### ASSIGNED TASK
This exercise calls for the line with "-- ==== Sys2Proof/Machine/Operands.lean", the line with "all ones. -/", and all lines between them in the material below, output exactly and with no other lines.

### DATA PROVIDED
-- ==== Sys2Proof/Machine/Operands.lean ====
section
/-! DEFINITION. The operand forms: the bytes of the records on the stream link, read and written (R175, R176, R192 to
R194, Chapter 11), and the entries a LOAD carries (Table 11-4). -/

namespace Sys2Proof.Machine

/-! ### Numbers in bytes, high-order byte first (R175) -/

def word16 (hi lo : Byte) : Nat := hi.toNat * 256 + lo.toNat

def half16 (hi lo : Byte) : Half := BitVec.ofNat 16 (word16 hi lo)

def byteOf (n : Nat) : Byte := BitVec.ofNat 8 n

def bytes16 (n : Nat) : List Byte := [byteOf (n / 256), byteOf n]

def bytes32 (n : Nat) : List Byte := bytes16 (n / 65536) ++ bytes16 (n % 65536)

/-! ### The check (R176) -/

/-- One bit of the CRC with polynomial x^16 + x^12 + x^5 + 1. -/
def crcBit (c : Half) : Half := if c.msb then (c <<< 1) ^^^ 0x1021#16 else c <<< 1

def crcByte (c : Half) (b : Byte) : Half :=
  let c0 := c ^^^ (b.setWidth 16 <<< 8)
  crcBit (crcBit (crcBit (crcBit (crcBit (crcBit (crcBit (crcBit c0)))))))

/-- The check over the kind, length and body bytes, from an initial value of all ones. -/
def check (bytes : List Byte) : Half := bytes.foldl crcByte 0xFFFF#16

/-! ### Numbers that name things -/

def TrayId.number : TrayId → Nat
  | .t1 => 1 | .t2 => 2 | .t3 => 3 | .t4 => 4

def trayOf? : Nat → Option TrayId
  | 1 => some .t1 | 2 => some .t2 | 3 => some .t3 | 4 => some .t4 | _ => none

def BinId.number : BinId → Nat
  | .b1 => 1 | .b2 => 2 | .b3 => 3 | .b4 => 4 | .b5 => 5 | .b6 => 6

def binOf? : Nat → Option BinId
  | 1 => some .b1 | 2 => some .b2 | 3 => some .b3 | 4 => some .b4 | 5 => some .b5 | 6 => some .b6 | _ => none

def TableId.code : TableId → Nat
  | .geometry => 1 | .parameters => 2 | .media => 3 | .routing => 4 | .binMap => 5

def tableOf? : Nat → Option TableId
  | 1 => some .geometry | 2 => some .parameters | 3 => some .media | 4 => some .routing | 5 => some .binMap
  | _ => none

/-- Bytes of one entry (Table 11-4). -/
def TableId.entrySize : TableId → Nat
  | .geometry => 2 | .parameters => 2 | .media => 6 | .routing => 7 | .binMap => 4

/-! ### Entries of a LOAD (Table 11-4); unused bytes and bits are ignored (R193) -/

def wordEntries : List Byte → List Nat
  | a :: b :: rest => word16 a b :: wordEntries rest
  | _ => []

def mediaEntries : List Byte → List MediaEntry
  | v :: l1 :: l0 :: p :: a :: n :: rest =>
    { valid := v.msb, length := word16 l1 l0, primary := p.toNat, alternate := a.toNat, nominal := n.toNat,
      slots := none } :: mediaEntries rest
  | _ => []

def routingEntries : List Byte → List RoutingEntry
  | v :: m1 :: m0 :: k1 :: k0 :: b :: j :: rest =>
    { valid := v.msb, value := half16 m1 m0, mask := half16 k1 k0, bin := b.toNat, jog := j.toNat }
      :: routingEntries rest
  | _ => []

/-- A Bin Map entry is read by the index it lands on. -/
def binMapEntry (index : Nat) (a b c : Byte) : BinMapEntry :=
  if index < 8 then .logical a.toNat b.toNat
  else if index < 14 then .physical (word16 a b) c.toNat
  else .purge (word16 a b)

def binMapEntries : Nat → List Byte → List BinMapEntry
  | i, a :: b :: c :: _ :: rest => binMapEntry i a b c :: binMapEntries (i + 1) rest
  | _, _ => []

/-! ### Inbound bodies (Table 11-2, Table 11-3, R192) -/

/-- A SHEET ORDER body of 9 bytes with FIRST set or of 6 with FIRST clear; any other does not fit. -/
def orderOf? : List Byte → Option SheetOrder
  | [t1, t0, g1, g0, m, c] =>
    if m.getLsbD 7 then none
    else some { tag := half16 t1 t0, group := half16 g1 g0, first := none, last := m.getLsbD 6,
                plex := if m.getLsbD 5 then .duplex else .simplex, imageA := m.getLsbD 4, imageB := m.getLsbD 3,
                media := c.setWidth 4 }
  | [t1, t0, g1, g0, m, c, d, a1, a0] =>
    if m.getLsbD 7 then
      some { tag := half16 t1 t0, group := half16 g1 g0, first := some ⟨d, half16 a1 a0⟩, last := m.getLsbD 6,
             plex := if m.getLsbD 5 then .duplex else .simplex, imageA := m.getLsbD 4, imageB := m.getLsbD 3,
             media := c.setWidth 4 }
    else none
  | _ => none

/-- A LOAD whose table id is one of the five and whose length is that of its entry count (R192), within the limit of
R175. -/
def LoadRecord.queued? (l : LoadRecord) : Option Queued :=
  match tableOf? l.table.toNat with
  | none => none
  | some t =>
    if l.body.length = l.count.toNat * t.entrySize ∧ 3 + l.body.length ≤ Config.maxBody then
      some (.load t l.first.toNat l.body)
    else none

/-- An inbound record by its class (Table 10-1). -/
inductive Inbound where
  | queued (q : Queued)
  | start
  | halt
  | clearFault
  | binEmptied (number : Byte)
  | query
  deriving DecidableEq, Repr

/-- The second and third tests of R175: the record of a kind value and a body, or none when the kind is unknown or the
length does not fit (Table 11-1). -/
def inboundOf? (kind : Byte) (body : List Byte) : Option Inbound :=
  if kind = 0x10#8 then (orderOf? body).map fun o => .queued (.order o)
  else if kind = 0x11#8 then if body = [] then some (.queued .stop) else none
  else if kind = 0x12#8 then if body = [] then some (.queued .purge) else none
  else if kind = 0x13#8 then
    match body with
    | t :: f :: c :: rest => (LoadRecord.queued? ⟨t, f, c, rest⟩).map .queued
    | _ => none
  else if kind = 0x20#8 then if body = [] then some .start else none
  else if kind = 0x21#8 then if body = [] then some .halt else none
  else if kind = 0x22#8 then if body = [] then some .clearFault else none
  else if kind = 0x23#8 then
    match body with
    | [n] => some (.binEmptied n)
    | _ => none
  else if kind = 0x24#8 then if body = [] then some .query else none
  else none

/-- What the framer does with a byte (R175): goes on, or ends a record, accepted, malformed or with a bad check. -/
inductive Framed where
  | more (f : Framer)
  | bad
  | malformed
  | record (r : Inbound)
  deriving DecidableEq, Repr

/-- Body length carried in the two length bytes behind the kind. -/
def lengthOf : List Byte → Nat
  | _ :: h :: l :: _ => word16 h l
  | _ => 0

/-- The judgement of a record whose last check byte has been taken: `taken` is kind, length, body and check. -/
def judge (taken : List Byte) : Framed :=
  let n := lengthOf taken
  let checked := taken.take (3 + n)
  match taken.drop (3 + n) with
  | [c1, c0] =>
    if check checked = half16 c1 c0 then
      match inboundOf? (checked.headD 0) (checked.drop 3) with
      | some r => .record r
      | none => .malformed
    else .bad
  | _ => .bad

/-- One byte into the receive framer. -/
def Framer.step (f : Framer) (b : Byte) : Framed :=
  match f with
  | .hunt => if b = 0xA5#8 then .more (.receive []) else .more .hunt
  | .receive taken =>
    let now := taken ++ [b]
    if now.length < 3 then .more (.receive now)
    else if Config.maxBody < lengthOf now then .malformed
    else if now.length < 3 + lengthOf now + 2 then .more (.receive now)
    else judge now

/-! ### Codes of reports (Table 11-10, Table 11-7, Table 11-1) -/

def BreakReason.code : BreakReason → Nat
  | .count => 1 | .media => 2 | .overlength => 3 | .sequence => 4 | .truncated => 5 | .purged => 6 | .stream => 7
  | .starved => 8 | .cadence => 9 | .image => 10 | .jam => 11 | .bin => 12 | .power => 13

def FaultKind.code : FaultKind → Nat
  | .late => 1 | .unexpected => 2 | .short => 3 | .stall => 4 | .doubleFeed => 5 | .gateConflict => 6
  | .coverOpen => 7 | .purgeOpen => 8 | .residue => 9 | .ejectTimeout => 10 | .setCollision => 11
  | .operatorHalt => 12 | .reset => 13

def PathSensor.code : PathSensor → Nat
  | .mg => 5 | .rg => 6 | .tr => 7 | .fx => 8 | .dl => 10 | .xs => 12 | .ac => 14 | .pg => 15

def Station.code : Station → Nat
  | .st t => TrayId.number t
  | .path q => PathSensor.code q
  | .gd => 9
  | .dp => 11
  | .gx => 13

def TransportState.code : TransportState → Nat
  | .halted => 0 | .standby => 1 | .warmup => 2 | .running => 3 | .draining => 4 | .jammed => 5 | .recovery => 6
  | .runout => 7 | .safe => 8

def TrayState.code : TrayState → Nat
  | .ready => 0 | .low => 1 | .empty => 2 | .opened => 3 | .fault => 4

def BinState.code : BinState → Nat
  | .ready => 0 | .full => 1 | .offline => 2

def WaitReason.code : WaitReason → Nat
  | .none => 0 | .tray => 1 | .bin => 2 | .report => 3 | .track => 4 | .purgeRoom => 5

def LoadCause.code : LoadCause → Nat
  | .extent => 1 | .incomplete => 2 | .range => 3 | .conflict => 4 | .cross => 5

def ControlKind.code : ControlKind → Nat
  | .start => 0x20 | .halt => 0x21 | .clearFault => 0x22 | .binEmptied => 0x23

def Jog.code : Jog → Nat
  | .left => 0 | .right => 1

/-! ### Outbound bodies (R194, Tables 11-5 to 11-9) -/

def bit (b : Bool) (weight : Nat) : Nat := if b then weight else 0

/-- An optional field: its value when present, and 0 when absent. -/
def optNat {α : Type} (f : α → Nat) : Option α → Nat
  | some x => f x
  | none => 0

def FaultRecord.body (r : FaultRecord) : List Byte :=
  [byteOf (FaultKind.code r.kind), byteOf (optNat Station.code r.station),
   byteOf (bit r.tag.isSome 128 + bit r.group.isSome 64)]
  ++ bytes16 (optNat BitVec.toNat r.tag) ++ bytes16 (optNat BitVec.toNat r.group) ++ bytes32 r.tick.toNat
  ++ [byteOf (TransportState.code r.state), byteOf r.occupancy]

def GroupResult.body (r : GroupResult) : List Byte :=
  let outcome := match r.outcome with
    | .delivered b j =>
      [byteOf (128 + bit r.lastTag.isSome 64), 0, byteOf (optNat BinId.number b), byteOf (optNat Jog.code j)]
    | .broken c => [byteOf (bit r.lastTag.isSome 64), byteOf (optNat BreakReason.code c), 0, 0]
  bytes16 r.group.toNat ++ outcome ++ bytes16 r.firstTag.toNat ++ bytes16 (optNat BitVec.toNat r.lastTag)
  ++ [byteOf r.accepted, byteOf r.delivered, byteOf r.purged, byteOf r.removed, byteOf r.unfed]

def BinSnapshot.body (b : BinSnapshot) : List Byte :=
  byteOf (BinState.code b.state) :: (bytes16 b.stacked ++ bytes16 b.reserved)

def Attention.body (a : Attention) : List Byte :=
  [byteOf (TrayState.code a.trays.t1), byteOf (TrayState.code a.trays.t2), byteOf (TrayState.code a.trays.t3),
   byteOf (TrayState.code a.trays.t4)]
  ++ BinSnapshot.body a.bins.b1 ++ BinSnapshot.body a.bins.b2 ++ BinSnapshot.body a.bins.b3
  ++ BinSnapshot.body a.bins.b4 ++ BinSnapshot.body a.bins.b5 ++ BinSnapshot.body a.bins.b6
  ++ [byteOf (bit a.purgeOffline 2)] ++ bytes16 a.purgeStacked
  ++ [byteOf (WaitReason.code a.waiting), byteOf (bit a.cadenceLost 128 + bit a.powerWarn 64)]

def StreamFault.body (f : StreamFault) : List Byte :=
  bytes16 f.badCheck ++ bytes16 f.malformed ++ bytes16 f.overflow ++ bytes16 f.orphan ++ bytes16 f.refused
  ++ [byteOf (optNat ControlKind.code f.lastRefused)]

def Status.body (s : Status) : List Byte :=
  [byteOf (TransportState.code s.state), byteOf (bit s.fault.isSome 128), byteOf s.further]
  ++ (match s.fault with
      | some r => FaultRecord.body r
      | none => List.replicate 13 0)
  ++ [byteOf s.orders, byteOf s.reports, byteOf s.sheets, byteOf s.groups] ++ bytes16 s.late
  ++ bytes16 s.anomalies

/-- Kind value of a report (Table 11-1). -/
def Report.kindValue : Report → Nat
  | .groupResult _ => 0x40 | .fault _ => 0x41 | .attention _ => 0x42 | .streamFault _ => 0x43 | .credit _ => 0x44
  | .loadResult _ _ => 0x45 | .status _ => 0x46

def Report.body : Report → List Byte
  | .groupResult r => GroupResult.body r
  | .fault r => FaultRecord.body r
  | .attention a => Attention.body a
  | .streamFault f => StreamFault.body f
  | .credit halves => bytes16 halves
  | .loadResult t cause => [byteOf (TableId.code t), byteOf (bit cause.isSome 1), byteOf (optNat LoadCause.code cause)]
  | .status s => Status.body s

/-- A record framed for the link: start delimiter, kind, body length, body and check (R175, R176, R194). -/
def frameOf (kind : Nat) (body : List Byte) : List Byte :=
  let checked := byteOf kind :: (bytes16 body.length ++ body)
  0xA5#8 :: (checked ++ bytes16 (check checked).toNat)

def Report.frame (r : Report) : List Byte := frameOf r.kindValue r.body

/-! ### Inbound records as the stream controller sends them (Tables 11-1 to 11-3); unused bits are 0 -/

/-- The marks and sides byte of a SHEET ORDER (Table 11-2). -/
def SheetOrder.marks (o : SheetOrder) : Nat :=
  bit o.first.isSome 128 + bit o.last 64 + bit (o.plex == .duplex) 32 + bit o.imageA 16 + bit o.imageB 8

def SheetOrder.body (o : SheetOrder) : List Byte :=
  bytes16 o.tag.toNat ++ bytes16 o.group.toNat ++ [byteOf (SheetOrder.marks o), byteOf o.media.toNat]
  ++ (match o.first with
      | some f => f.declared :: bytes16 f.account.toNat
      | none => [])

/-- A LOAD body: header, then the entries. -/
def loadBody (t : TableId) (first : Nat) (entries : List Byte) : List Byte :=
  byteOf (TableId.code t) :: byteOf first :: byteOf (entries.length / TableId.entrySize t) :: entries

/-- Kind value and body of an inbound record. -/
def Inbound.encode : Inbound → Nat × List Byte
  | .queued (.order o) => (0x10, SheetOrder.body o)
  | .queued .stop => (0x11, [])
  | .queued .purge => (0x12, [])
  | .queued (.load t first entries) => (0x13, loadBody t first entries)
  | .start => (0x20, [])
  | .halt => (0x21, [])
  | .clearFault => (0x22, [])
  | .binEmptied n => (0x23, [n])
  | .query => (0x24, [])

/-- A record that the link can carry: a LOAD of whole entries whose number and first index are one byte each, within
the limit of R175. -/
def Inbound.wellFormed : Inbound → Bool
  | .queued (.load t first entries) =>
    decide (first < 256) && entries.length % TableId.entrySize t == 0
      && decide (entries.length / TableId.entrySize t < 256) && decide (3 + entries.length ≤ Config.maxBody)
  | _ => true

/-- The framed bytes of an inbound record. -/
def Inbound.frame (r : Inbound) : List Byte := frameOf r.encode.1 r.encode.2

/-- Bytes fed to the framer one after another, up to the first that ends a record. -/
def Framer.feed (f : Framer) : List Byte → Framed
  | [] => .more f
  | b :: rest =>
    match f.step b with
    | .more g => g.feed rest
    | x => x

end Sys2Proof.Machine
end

==

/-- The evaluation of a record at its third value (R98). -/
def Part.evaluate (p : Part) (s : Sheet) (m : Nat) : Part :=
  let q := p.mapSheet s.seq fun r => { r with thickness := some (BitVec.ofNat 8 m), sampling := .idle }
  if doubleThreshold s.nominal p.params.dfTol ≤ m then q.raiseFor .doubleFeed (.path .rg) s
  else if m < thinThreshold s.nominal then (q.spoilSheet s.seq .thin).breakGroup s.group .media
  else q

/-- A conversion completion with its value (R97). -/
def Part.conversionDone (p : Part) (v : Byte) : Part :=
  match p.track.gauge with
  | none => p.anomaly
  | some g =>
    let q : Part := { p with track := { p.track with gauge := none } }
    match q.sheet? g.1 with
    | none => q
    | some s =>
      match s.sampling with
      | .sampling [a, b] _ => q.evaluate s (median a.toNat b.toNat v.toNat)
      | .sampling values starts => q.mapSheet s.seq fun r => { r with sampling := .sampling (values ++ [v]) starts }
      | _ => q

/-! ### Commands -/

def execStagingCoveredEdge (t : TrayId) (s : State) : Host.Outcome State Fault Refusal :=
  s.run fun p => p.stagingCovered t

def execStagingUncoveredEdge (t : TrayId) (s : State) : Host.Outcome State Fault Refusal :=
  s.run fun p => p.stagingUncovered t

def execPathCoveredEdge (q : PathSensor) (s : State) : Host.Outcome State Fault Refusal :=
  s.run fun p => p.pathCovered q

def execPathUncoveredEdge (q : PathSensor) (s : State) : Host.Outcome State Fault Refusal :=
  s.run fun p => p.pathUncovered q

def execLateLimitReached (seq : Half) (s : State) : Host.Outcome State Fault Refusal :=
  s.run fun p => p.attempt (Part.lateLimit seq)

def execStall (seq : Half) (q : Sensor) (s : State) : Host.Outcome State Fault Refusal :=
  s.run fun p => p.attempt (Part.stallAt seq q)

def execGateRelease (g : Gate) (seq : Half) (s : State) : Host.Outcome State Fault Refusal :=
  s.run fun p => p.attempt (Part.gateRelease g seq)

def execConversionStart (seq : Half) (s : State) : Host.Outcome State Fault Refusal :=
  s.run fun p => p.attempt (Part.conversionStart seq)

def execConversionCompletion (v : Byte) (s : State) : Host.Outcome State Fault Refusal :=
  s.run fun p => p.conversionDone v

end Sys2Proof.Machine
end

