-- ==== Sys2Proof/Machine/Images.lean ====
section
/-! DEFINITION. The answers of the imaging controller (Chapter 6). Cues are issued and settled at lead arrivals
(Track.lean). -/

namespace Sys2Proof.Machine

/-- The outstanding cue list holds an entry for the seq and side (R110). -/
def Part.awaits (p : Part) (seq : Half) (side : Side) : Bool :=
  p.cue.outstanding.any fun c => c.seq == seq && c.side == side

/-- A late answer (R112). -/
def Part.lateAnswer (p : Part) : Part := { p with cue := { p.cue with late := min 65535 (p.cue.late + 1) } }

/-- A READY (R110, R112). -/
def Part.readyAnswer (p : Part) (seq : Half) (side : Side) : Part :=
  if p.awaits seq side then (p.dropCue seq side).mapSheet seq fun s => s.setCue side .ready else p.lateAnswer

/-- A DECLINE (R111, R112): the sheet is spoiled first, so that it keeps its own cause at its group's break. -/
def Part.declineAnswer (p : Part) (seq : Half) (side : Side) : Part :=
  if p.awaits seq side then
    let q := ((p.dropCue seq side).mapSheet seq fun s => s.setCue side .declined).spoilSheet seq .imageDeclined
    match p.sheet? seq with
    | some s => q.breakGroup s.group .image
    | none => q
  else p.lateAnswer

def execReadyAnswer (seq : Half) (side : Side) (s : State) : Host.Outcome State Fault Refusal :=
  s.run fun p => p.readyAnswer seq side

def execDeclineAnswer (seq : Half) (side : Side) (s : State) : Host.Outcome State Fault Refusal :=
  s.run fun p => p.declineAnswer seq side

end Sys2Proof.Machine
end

--

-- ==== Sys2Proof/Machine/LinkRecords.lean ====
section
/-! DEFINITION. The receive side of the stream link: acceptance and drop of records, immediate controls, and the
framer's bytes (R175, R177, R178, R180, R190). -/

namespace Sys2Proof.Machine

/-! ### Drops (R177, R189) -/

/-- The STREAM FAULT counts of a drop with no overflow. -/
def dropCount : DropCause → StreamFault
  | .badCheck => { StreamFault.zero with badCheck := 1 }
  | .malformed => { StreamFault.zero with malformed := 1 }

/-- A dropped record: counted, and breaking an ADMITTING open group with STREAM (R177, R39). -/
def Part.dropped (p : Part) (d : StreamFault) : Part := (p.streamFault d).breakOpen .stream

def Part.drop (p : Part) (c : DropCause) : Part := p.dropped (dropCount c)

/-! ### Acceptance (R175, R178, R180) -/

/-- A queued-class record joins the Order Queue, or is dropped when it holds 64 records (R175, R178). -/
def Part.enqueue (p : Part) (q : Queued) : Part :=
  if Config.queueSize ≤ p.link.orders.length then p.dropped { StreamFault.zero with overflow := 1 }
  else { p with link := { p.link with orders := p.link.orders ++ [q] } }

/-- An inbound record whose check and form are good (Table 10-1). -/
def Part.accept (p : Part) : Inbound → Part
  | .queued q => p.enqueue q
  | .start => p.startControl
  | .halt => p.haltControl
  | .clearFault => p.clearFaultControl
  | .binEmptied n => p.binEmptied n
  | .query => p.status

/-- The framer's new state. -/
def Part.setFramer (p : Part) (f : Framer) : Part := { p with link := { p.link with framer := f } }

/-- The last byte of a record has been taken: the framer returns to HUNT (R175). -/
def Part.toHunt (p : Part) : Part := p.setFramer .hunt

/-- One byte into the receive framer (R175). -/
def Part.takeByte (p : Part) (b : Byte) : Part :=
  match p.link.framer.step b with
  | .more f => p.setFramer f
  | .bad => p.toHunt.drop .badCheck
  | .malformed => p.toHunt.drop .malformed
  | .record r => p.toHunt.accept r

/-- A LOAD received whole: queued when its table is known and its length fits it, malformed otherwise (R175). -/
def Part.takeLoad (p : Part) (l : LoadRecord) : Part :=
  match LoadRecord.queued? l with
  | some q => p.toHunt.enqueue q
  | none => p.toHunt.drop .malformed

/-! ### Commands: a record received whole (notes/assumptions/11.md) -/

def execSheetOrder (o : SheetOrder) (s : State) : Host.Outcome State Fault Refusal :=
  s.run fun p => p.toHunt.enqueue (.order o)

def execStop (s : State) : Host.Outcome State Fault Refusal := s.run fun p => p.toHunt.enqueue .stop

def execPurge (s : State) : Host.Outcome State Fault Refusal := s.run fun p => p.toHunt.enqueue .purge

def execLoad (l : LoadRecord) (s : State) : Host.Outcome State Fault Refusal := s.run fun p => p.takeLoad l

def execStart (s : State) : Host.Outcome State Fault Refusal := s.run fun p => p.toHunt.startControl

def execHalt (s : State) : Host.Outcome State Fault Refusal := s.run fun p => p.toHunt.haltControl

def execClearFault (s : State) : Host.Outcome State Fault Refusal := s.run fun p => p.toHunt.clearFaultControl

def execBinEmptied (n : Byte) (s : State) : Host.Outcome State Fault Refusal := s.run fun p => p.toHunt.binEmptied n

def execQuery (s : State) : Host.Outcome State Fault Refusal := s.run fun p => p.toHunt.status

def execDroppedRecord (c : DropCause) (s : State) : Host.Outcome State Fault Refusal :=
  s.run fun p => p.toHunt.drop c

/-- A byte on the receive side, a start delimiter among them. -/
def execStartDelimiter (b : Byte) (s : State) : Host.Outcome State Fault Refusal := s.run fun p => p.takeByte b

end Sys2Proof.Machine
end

### SOLUTION
-- ==== Sys2Proof/Machine/Operands.lean ====
section
/-! DEFINITION. The operand forms: the bytes of the records on the stream link, read and written (R175, R176, R192 to
R194, Chapter 11), and the entries a LOAD carries (Table 11-4). -/

namespace Sys2Proof.Machine

/-! ### Numbers in bytes, high-order byte first (R175) -/

def word16 (hi lo : Byte) : Nat := hi.toNat * 256 + lo.toNat

def half16 (hi lo : Byte) : Half := BitVec.ofNat 16 (word16 hi lo)

def byteOf (n : Nat) : Byte := BitVec.ofNat 8 n

def bytes16 (n : Nat) : List Byte := [byteOf (n / 256), byteOf n]

def bytes32 (n : Nat) : List Byte := bytes16 (n / 65536) ++ bytes16 (n % 65536)

/-! ### The check (R176) -/

/-- One bit of the CRC with polynomial x^16 + x^12 + x^5 + 1. -/
def crcBit (c : Half) : Half := if c.msb then (c <<< 1) ^^^ 0x1021#16 else c <<< 1

def crcByte (c : Half) (b : Byte) : Half :=
  let c0 := c ^^^ (b.setWidth 16 <<< 8)
  crcBit (crcBit (crcBit (crcBit (crcBit (crcBit (crcBit (crcBit c0)))))))

/-- The check over the kind, length and body bytes, from an initial value of all ones. -/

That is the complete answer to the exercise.